- [RECORDS FOR THIS EXERCISE]
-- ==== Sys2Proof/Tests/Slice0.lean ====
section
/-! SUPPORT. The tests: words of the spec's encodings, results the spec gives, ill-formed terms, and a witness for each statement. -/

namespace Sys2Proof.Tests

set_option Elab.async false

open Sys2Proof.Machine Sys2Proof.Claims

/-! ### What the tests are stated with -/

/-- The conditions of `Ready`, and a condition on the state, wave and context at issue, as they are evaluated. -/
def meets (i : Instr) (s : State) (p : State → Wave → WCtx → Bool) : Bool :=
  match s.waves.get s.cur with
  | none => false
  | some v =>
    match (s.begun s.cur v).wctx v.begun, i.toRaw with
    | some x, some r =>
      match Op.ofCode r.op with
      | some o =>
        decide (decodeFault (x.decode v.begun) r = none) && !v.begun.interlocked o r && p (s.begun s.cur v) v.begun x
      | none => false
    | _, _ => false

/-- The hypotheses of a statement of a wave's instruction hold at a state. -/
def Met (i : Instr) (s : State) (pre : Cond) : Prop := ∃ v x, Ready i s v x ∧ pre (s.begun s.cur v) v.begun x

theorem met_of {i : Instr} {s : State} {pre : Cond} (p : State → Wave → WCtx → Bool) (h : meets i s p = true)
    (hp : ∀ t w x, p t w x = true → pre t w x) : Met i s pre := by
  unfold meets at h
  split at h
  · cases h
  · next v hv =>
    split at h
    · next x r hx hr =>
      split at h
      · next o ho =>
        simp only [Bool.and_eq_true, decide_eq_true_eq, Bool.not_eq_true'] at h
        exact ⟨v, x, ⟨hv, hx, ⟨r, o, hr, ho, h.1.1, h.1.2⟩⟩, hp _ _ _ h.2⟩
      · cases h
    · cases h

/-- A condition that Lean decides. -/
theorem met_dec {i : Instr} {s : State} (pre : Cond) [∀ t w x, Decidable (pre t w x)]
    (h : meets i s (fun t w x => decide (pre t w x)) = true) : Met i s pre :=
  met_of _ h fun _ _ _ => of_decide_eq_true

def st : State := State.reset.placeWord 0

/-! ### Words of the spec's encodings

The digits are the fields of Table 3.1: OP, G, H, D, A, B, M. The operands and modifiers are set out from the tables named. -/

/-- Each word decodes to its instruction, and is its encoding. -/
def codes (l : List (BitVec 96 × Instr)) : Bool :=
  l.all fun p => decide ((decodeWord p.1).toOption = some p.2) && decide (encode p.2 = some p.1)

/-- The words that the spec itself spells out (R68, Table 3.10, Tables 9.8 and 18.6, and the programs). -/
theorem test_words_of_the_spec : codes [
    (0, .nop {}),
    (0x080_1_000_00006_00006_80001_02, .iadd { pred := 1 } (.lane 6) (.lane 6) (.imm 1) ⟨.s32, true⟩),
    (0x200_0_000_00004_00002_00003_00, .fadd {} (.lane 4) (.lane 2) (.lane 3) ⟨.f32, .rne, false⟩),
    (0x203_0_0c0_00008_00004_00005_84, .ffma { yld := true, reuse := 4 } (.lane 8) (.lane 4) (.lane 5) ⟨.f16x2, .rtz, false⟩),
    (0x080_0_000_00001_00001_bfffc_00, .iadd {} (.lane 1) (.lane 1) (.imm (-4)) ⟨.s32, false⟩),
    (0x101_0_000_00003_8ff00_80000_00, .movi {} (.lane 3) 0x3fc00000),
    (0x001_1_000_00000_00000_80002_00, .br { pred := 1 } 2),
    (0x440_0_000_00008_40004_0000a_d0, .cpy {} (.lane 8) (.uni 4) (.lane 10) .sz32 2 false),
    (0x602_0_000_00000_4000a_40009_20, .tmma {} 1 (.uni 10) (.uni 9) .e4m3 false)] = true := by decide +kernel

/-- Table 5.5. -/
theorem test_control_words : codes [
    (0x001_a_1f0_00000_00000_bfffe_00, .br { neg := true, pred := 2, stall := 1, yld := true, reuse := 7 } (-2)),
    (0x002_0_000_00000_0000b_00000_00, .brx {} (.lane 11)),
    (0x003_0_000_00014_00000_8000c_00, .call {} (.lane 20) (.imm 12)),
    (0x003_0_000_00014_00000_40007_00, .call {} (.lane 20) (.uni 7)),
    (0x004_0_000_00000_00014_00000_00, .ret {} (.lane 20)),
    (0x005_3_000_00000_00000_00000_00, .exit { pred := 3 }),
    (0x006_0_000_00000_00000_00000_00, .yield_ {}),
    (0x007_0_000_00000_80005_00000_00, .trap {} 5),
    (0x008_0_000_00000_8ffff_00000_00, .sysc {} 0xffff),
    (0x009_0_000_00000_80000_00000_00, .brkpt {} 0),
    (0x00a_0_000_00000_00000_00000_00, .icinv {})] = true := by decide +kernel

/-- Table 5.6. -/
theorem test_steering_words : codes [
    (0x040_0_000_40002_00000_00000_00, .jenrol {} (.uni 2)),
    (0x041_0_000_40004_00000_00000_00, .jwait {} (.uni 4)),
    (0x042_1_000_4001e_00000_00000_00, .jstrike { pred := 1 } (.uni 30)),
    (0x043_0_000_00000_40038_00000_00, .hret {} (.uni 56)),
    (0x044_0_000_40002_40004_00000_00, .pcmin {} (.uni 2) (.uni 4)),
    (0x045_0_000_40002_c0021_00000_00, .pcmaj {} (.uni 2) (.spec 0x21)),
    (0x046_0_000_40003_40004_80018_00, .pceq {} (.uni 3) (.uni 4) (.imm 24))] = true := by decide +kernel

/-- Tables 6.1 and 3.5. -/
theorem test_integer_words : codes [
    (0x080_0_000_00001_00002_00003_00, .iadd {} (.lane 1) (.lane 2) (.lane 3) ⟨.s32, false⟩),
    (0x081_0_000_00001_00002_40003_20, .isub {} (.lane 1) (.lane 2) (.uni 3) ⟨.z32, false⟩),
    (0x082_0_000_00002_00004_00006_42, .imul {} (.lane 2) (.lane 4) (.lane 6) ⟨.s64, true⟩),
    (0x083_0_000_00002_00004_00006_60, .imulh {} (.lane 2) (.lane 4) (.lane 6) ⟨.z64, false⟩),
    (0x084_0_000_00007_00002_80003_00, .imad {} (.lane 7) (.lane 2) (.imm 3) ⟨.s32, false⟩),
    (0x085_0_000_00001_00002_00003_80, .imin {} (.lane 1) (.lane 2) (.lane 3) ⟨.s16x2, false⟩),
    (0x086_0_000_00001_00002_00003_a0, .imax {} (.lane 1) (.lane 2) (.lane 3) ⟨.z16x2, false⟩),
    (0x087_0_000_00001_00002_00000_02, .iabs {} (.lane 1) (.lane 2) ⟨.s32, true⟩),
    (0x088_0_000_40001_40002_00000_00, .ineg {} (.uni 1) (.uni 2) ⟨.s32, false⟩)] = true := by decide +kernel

- [YOUR OBJECTIVE]
Going down the listing above, begin printing at the line with "(pre t w x)]" and finish with the line with "The digits are", exactly as they appear.

- [EXERCISE SOLUTION]
theorem met_dec {i : Instr} {s : State} (pre : Cond) [∀ t w x, Decidable (pre t w x)]
    (h : meets i s (fun t w x => decide (pre t w x)) = true) : Met i s pre :=
  met_of _ h fun _ _ _ => of_decide_eq_true

def st : State := State.reset.placeWord 0

/-! ### Words of the spec's encodings

The digits are the fields of Table 3.1: OP, G, H, D, A, B, M. The operands and modifiers are set out from the tables named. -/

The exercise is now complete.